Thermoplastic polymers have linear and branched structures, while for thermosetting polymers, the structures will normally be network or crosslinked.

Question 24

Is it possible to grind up and reuse phenol-formaldehyde?

Answer 24

It is not possible because it is a network thermoset polymer and, therefore, is not amenable to remolding.

Question 25

Is it possible to grind up and reuse polypropylene?

Answer 25

Yes since it is a thermoplastic polymer, will soften when reheated and, thus, may be remolded.

Question 26

Briefly describe the phenomenon of viscoelasticity.

Answer 26

The condition by which at intermediate temperatures the polymer is a rubbery solid that exhibits the combined mechanical characteristics of the two extremes; elastic and viscous behaviour.

Question 27

Briefly explain how molecular weight influences the tensile modulus of a semicrystalline polymer and why.

Answer 27

The tensile modulus is not directly influenced by a polymer’s molecular weight.

Question 28

Briefly explain how degree of crystallinity influences the tensile modulus of a semicrystalline polymer and why.

Answer 28

Tensile modulus increases with increasing degree of crystallinity for semicrystalline polymers. This is due to enhanced secondary interchain bonding which results from adjacent aligned chain segments as percent crystallinity increases. This enhanced interchain bonding inhibits relative interchain motion.

Question 29

Briefly explain how deformation by drawing influences the tensile modulus of a semicrystalline polymer and why.

Answer 29

Deformation by drawing also increases the tensile modulus.
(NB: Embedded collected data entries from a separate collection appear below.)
theorem KeepsPe.farSameLevel (kind : FarKind) (n : Nat) (sel : Word) (a : Dword) (d : Descriptor) (off : Dword) :
    KeepsPe (farSameLevel kind n sel a d off) := by
  refine .bind .get fun _ => .when (.requireRoom _ _) fun _ => .require_bind fun _ =>
    .branch (.locatePushes _ _ _) (.pure _) fun _ => .bind (.locateAccessed _ _) fun _ =>
    .ite (.bind (.selectorSlot _ _) fun _ => .bind (.memWriteAll _ _) fun _ => .bind (.moveStackPtr _) fun _ => ?_) ?_
  all_goals exact .bind (.markAccessed _) fun _ => .bind (.commitCS _ _ _) fun _ => .bind (.jumpTo _) fun _ => .pure _

theorem KeepsPe.directCode (kind : FarKind) (sel : Word) (a : Dword) (d : Descriptor) (off : Dword) :
    KeepsPe (directCode kind sel a d off) :=
  .bind .get fun _ => .require_bind fun _ => .require_bind fun _ => .farSameLevel _ _ _ _ _ _

theorem KeepsPe.innerCall (g : Descriptor) (sel : Word) (a : Dword) (d : Descriptor) (off : Dword) :
    KeepsPe (innerCall g sel a d off) := by
  refine .bind (.innerStack _) fun _ => .bind .get fun _ => ?_
  dsimp only
  split
  · exact fun _ => rfl
  · exact .require_bind fun _ => .bind (.locateItems _ _ _) fun _ => .bind (.switchStack _) fun _ =>
      .bind (.commitCS _ _ _) fun _ => .bind (.locatePushes _ _ _) fun _ => .bind (.locateAccessed _ _) fun _ =>
      .bind (.locateAccessed _ _) fun _ => .bind (.memReadAll _) fun _ => .bind (.selectorSlot _ _) fun _ =>
      .bind (.markAccessed _) fun _ => .bind (.markAccessed _) fun _ => .bind (.memWriteAll _ _) fun _ =>
      .bind (.moveStackPtr _) fun _ => .bind (.jumpTo _) fun _ => .pure _

theorem KeepsPe.callGate (kind : FarKind) (gsel : Word) (g : Descriptor) : KeepsPe (callGate kind gsel g) :=
  .bind .get fun _ => .require_bind fun _ => .require_bind fun _ => .require_bind fun _ =>
    .bind (.findDesc _ _) fun _ => .require_bind fun _ => .require_bind fun _ => .require_bind fun _ =>
    .require_bind fun _ =>
    .ite (.innerCall _ _ _ _ _) (.farSameLevel _ _ _ _ _ _)

theorem KeepsPe.tssDirect (kind : FarKind) (sel : Word) (d : Descriptor) : KeepsPe (tssDirect kind sel d) :=
  .bind .get fun _ => .require_bind fun _ => .require_bind fun _ => .require_bind fun _ => .bind .advance fun _ =>
    .bind (.taskSwitch _ _ _) fun _ => .pure _

theorem KeepsPe.taskGate (kind : FarKind) (gsel : Word) (g : Descriptor) : KeepsPe (taskGate kind gsel g) :=
  .bind .get fun _ => .require_bind fun _ => .require_bind fun _ => .require_bind fun _ =>
    .bind (.findDesc _ _) fun _ => .require_bind fun _ => .require_bind fun _ => .bind .advance fun _ =>
    .bind (.taskSwitch _ _ _) fun _ => .pure _

theorem KeepsPe.farTransfer (kind : FarKind) (sel : Word) (off : Dword) : KeepsPe (farTransfer kind sel off) := by
  refine .require_bind fun _ => .bind (.findDesc _ _) fun _ =>
    .ite (.require_bind fun _ => .directCode _ _ _ _ _) ?_
  split
  · exact .callGate _ _ _
  · exact .callGate _ _ _
  · exact .taskGate _ _ _
  · exact .tssDirect _ _ _
  · exact .tssDirect _ _ _
  · exact .raise _

@[simp] theorem KeepsPe.jumpFar (sel : Word) (off : Dword) : KeepsPe (jumpFar sel off) :=
  .bind .get fun _ => .ite (.farTransfer _ _ _) (.bind (.farLoad8086 _ _) fun _ => .pure _)

@[simp] theorem KeepsPe.callFar (sel : Word) (off : Dword) : KeepsPe (callFar sel off) :=
  .bind .get fun _ => .ite (.farTransfer _ _ _) <| .bind (.requireInCS _) fun _ => .bind (.requireRoom _ _) fun _ =>
    .bind (.selectorSlot _ _) fun _ => .bind (.pushAll _ _) fun _ => .bind (.farLoad8086 _ _) fun _ => .pure _

@[simp] theorem KeepsPe.jumpFarM (ea : EA) : KeepsPe (jumpFarM ea) := .bind (.readFar _) fun _ => .jumpFar _ _

@[simp] theorem KeepsPe.callFarM (ea : EA) : KeepsPe (callFarM ea) := .bind (.readFar _) fun _ => .callFar _ _

@[simp] theorem KeepsPe.returnFar (n : Word) : KeepsPe (returnFar n) := by
  refine .bind .get fun _ => .bind (.requireStack _) fun _ => .bind (.stackItems _ _ _) fun _ =>
    .ite (.bind (.returnCS _ _ _ _) fun _ => .pure _)
      (.bind (.farLoad8086 _ _) fun _ => .bind (.moveStackPtr _) fun _ => .pure _)

@[simp] theorem KeepsPe.interruptN (n : Byte) : KeepsPe (interruptN n) :=
  .bind .requireIopl86 fun _ => .softwareInterrupt _

@[simp] theorem KeepsPe.interruptOverflow : KeepsPe interruptOverflow :=
  .bind .get fun _ => .ite (.softwareInterrupt _) (.bind .advance fun _ => .pure _)

theorem KeepsPe.requireIopl : KeepsPe requireIopl := .bind .get fun _ => .require _ _

@[simp] theorem KeepsPe.clearIf : KeepsPe clearIf := .bind .requireIopl fun _ => .updateFlags _

@[simp] theorem KeepsPe.setIf : KeepsPe setIf := .bind .requireIopl fun _ => .modify fun _ => rfl

/-! Frames, processor control and strings. -/

@[simp] theorem KeepsPe.checkBounds (w : Width) (r : Reg) (ea : EA) : KeepsPe (checkBounds w r ea) :=
  .bind (.getReg _ _) fun _ => .bind (.readParts _ _ _) fun _ => .require _ _

theorem KeepsPe.locateDisplay (n count i : Nat) : KeepsPe (locateDisplay n count i) := by
  induction count generalizing i with
  | zero => exact .pure _
  | succ c ih =>
    exact .bind .get fun _ => .bind (Touches.segLocate _ _ _ _).keepsPe fun _ => .bind (.pushLocate _ _) fun _ =>
      .bind (ih _) fun _ => .pure _

theorem KeepsPe.copyDisplay (ls : List (List Dword × List Dword)) : KeepsPe (copyDisplay ls) := by
  induction ls with
  | nil => exact .pure _
  | cons l ls ih => exact .bind (.memRead _) fun _ => .bind (.memWrite _ _) fun _ => ih

@[simp] theorem KeepsPe.enterFrame (w : Width) (size : Word) (level8 : Byte) : KeepsPe (enterFrame w size level8) :=
  .bind .get fun _ => .bind (.pushLocate _ _) fun _ => .bind (.locateDisplay _ _ _) fun _ =>
    .branch (.pure _) (.pushLocate _ _) fun _ => .bind (.memWrite _ _) fun _ => .bind (.copyDisplay _) fun _ =>
    .bind (.memWrite _ _) fun _ => .modify_bind (fun _ => rfl) fun _ => .bind (.setReg _ _ _) fun _ => .moveStackPtr _

@[simp] theorem KeepsPe.leaveFrame (w : Width) : KeepsPe (leaveFrame w) :=
  .bind .get fun _ => .bind (.segRead _ _ _) fun _ => .bind (.setStackPtr _) fun _ => .setReg _ _ _

theorem KeepsPe.requirePrivileged : KeepsPe requirePrivileged := .bind .get fun _ => .require _ _

theorem KeepsPe.requireProtected : KeepsPe requireProtected := .bind .get fun _ => .require _ _

@[simp] theorem KeepsPe.halt : KeepsPe halt :=
  .bind .requirePrivileged fun _ => .modify_bind (fun s => by rw [State.decideHeld_cr0]) fun _ => .modify fun _ => rfl

@[simp] theorem KeepsPe.waitBusy : KeepsPe waitBusy :=
  .bind .get fun _ => .require_bind fun _ => .ite (.pure _) <| .require_bind fun _ => .bind .advance fun _ => .pure _

@[simp] theorem KeepsPe.escape : KeepsPe escape := .bind .get fun _ => .require_bind fun _ => .refuse _

theorem KeepsPe.endIteration (compares : Bool) (k : RepKind) : KeepsPe (endIteration compares k) :=
  .bind (.addAsReg _ _) fun _ => .bind .get fun _ => .ite (.bind .advance fun _ => .pure _) (.pure _)

@[simp] theorem KeepsPe.repeatStep (compares : Bool) {body : M Unit} (h : KeepsPe body) :
    KeepsPe (repeatStep compares body) := by
  refine .bind .get fun _ => ?_
  split
  · exact .bind h fun _ => .bind .advance fun _ => .pure _
  · exact .ite (.bind .advance fun _ => .pure _) (.bind h fun _ => .endIteration _ _)

@[simp] theorem KeepsPe.moveElement (w : Width) : KeepsPe (moveElement w) :=
  .bind (.locateSource _) fun _ => .bind (.locateDest _ _) fun _ => .bind (.readValue _ _) fun _ =>
    .bind (.memWrite _ _) fun _ => .bind (.stepPointer _ _) fun _ => .stepPointer _ _

@[simp] theorem KeepsPe.compareElements (w : Width) : KeepsPe (compareElements w) :=
  .bind (.locateSource _) fun _ => .bind (.locateDest _ _) fun _ => .bind (.readValue _ _) fun _ =>
    .bind (.readValue _ _) fun _ => .bind (.opSub _ _) fun _ => .bind (.stepPointer _ _) fun _ => .stepPointer _ _

@[simp] theorem KeepsPe.scanElement (w : Width) : KeepsPe (scanElement w) :=
  .bind (.locateDest _ _) fun _ => .bind (.readValue _ _) fun _ => .bind (.getReg _ _) fun _ =>
    .bind (.opSub _ _) fun _ => .stepPointer _ _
The reason for this is that drawing produces a highly oriented molecular structure, and a relatively high degree of interchain secondary bonding.

Question 30

Briefly explain how annealing of an undeformed material influences the tensile modulus of a semicrystalline polymer and why.

Answer 30

When an undeformed semicrystalline polymer is annealed below its melting temperature, the tensile modulus increases.

Question 31

Briefly explain how annealing of a drawn material influences the tensile modulus of a semicrystalline polymer and why.

Answer 31

A drawn semicrystalline polymer that is annealed experiences a decrease in tensile modulus as a result of a reduction in chain-induced crystallinity, and a reduction in interchain bonding forces.

Question 32

Describe 4 strategies for strengthening steel. Name each strategy and provide a brief explanation why this method results in strengthening.

Answer 32

1. Strengthening by reducing the grain size (d in Hall-Petch equation: sigma(y) = sigma(0) + k_y*d^(-1/2)
2. solid-solution strengthening: alloying with hetero atoms that either go interstitial or substitutional, creating strain fields
3. strain hardening –plastic deformation, work hardening or cold work %CW=(Ao-Ad/Ao) x 100
4. precipitation hardening: by introducing harder precipitates, dislocation movement is hindered, increasing strength.